Task statement:
Look below for the lines from the one with "def Obligations.EngineIllegalOperands : Prop" to the one with "(mode = 3 ∨", and copy exactly those lines, both ends included.

Stored data entries:
####

/-- R162, R170, R187, R188, R190, R195, R197, R198, R201: operands that an instruction does not admit fault ILLEGAL (1) with the
instruction word, and a word that cannot be corrected faults IECC (5) with its address; the registers and every other thread stay as they
are. -/
def Obligations.EngineIllegalOperands : Prop := ∀ (s : State) (t : Fin 64) (rd ra rb : Reg5) (n : Unit3) (sel : Fin 16) (ch : Fin 128)
    (mode k kind : Fin 4) (rk : Fin 64),
  let faults (c : Instr) (code : Nat) (d : Word) : Prop := ∃ s1, exec c s = .next s1 ∧ (s1.thrAt t.val).st = .fault ∧
    (s1.thrAt t.val).fault = code ∧ (s1.thrAt t.val).fltW = d ∧ (s1.thrAt t.val).pc = (s.thrAt t.val).pc ∧
    (s1.thrAt t.val).w = (s.thrAt t.val).w ∧ ∀ j : Fin 64, j ≠ t → s1.thrAt j.val = s.thrAt j.val
  let illegal (c : Instr) (i : EngIns) : Prop := Issues s t i → faults c 1 (engEncode i)
  let oddPair : Prop := rd = 0 ∨ rd = 31
  (oddPair → illegal (.pos t rd n) (.pos rd n)) ∧
  (oddPair → illegal (.cap t rd ch) (.cap rd ch)) ∧
  (oddPair ∨ ra = 31 → illegal (.p2t t rd ra n) (.p2t rd ra n)) ∧
  (oddPair ∨ ra = 31 → illegal (.t2p t rd ra n) (.t2p rd ra n)) ∧
  (6 ≤ sel.val → illegal (.spkr t rd n sel) (.spkr rd n sel)) ∧
  (28 ≤ ra.val → illegal (.carm t rd ra) (.carm rd ra)) ∧
  (mode = 3 ∨ ra = 31 → illegal (.snap t rd ra mode k) (.snap rd ra mode k)) ∧
  (ra = 31 → illegal (.fixarm t rd ra k kind n) (.fixarm rd ra k kind n)) ∧
  (64 ≤ (wreg s t rb).toNat → illegal (.send t rd ra rb) (.send rd ra rb)) ∧
  (rk.val < 8 → illegal (.engRec t ra rk) (.record ra rk)) ∧
  (enlOn s (t.val / 4) = true → (s.thrAt t.val).st = .ready → (s.thrAt t.val).stepOut = none → chosen s t.val = true →
    atBreak s t.val = false → loadHazard (s.thrAt t.val) .halt = false →
    (iramFetch s (t.val / 4) (s.thrAt t.val).pc.toNat).1 = none → faults (.halt t) 5 ((s.thrAt t.val).pc.setWidth 32))

/-- R164, R167, R205, R207: the commands of ENLn_TCTLt. Each keeps the thread's configuration, whoever writes it. START runs a thread
that is STOPPED, in DEBUG, or in FAULT, whose fault it clears; with the engine's EN at 0 it sets CMD_DISC. STOP stops a thread that is
READY, asleep or in DEBUG, and a stalled one when its instruction completes. CLR_EV clears latched events and both queues, but for what
this cc has brought. DBELL reaches EVP bit 13 at the next core edge. STEP in DEBUG makes the thread READY for one instruction, which
it issues at TPC as soon as it is eligible and chosen, and does nothing elsewhere. R203, R204, R201: a thread chosen to issue at its enabled
breakpoint enters DEBUG with a record of kind 4; a thread that has spent WDOG × 10,000 tb or more in READY or STALL since its last wait
faults WDOG (7) with its PC as the detail; otherwise neither row does anything. -/
def Obligations.ThreadCommands : Prop := (∀ (s : State) (m : Master) (t : Fin 64),
  let e := t.val / 4
  let ctl := Reg.ENL_TCTL e (t.val % 4)
  let kept := (s.setReg ctl (s.reg ctl &&& 0xFF010120)).modThr t.val fun h =>
    { h with wdCount := h.wdNow s.tb, wdTb := s.tb, wdOn := decide ((s.reg ctl).toNat / 2 ^ 24 ≠ 0) }
  let h0 := s.thrAt t.val
  let st := h0.st
  let does (c : Instr) (f : Thr → Thr) : Prop := exec c s = .next (answered .ok 0 (kept.modThr t.val f))
  let edge := s.tb - s.tb % 2
  let stepped : State := kept.modThr t.val fun h => { h with st := .ready, stepping := true }
  reachesRegs m = true →
  (enlOn s e = true →
    (st = .stopped ∨ st = .debug → does (.threadStart m t) fun h => { h with st := .ready }) ∧
    (st = .fault → does (.threadStart m t) fun h => { h with st := .ready, fault := 0, fltW := 0 }) ∧
    (st = .ready ∨ st = .sleep ∨ st = .stall → does (.threadStart m t) id)) ∧
  (enlOn s e = false → exec (.threadStart m t) s = .next (answered .ok 0 (kept.hwSetBit (Reg.ENL_STAT e) 2)) ∧
    exec (.step m t) s = .next (answered .ok 0 (kept.hwSetBit (Reg.ENL_STAT e) 2))) ∧
  (st = .ready → does (.threadStop m t) fun h => { h with st := .stopped, stepping := false, stepOut := none }) ∧
  (st = .sleep → does (.threadStop m t) fun h => { h with st := .stopped, wait := none, stepping := false }) ∧
  (st = .debug → does (.threadStop m t) fun h => { h with st := .stopped }) ∧
  (st = .stall → does (.threadStop m t) fun h => { h with stopPend := true }) ∧
  (st = .stopped ∨ st = .fault → does (.threadStop m t) id) ∧
  does (.clrEv m t) (fun h =>
    { h with evp := if h.evpNew.1 = edge then h.evpNew.2.1 else 0, wq := keepNew edge h.wq h.wqNew, mq := keepNew edge h.mq h.mqNew }) ∧
  exec (.dbell m t) s = .next (answered .ok 0 (kept.after (s.tb - s.tb % 2 + 2 - s.tb) (.evp t.val 13))) ∧
  (enlOn s e = true → st ≠ .debug → does (.step m t) id) ∧
  (enlOn s e = true → st = .debug → nextEligible stepped t.val = false ∨ chosen stepped t.val = false →
    exec (.step m t) s = .next (answered .ok 0 stepped)) ∧
  (enlOn s e = true → st = .debug → nextEligible stepped t.val = true → chosen stepped t.val = true →
    ∀ w, (iramFetch stepped e h0.pc.toNat).1 = some w →
      (∀ i, engDecode w = some i → exec (.step m t) s = .next (answered .ok 0 (engAttempt (trayUse (issuing stepped t) e i) t i))) ∧
      (engDecode w = none → exec (.step m t) s = .next (answered .ok 0 (thrFault (issuing stepped t) t.val 1 w))))) ∧
  (∀ (s : State) (t : Fin 64),
  let h0 := s.thrAt t.val
  let ctl := s.reg (Reg.ENL_TCTL (t.val / 4) (t.val % 4))
  let here : Prop := nextEligible s t.val = true ∧ chosen s t.val = true ∧ ctl.getLsbD 5 = true ∧ h0.stepping = false ∧
    (s.reg (Reg.ENL_TBKPT (t.val / 4) (t.val % 4))).setWidth 12 = h0.pc
  let limit := ctl.toNat / 2 ^ 24 * 10000
  let spent := if h0.wdOn then h0.wdCount + (s.tb - h0.wdTb) else h0.wdCount
  let late : Prop := limit ≠ 0 ∧ (h0.st = .ready ∨ h0.st = .stall) ∧ limit ≤ spent
  (here → exec (.breakpoint t) s = .next ((s.modThr t.val fun h =>
    { h with st := .debug, wdCount := h.wdNow s.tb, wdTb := s.tb }).raise0 (176 + t.val) 4 (.word (h0.pc.setWidth 32)))) ∧
  (¬here → exec (.breakpoint t) s = .next s) ∧
  (late → ∃ s1, exec (.threadWatchdog t) s = .next s1 ∧ (s1.thrAt t.val).st = .fault ∧ (s1.thrAt t.val).fault = 7 ∧
    (s1.thrAt t.val).fltW = h0.pc.setWidth 32 ∧ (s1.thrAt t.val).pc = h0.pc ∧ (s1.thrAt t.val).w = h0.w ∧
    ∀ j : Fin 64, j ≠ t → s1.thrAt j.val = s.thrAt j.val) ∧
  (¬late → exec (.threadWatchdog t) s = .next s))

####

Response area:
def Obligations.EngineIllegalOperands : Prop := ∀ (s : State) (t : Fin 64) (rd ra rb : Reg5) (n : Unit3) (sel : Fin 16) (ch : Fin 128)
    (mode k kind : Fin 4) (rk : Fin 64),
  let faults (c : Instr) (code : Nat) (d : Word) : Prop := ∃ s1, exec c s = .next s1 ∧ (s1.thrAt t.val).st = .fault ∧
    (s1.thrAt t.val).fault = code ∧ (s1.thrAt t.val).fltW = d ∧ (s1.thrAt t.val).pc = (s.thrAt t.val).pc ∧
    (s1.thrAt t.val).w = (s.thrAt t.val).w ∧ ∀ j : Fin 64, j ≠ t → s1.thrAt j.val = s.thrAt j.val
  let illegal (c : Instr) (i : EngIns) : Prop := Issues s t i → faults c 1 (engEncode i)
  let oddPair : Prop := rd = 0 ∨ rd = 31
  (oddPair → illegal (.pos t rd n) (.pos rd n)) ∧
  (oddPair → illegal (.cap t rd ch) (.cap rd ch)) ∧
  (oddPair ∨ ra = 31 → illegal (.p2t t rd ra n) (.p2t rd ra n)) ∧
  (oddPair ∨ ra = 31 → illegal (.t2p t rd ra n) (.t2p rd ra n)) ∧
  (6 ≤ sel.val → illegal (.spkr t rd n sel) (.spkr rd n sel)) ∧
  (28 ≤ ra.val → illegal (.carm t rd ra) (.carm rd ra)) ∧
  (mode = 3 ∨ ra = 31 → illegal (.snap t rd ra mode k) (.snap rd ra mode k)) ∧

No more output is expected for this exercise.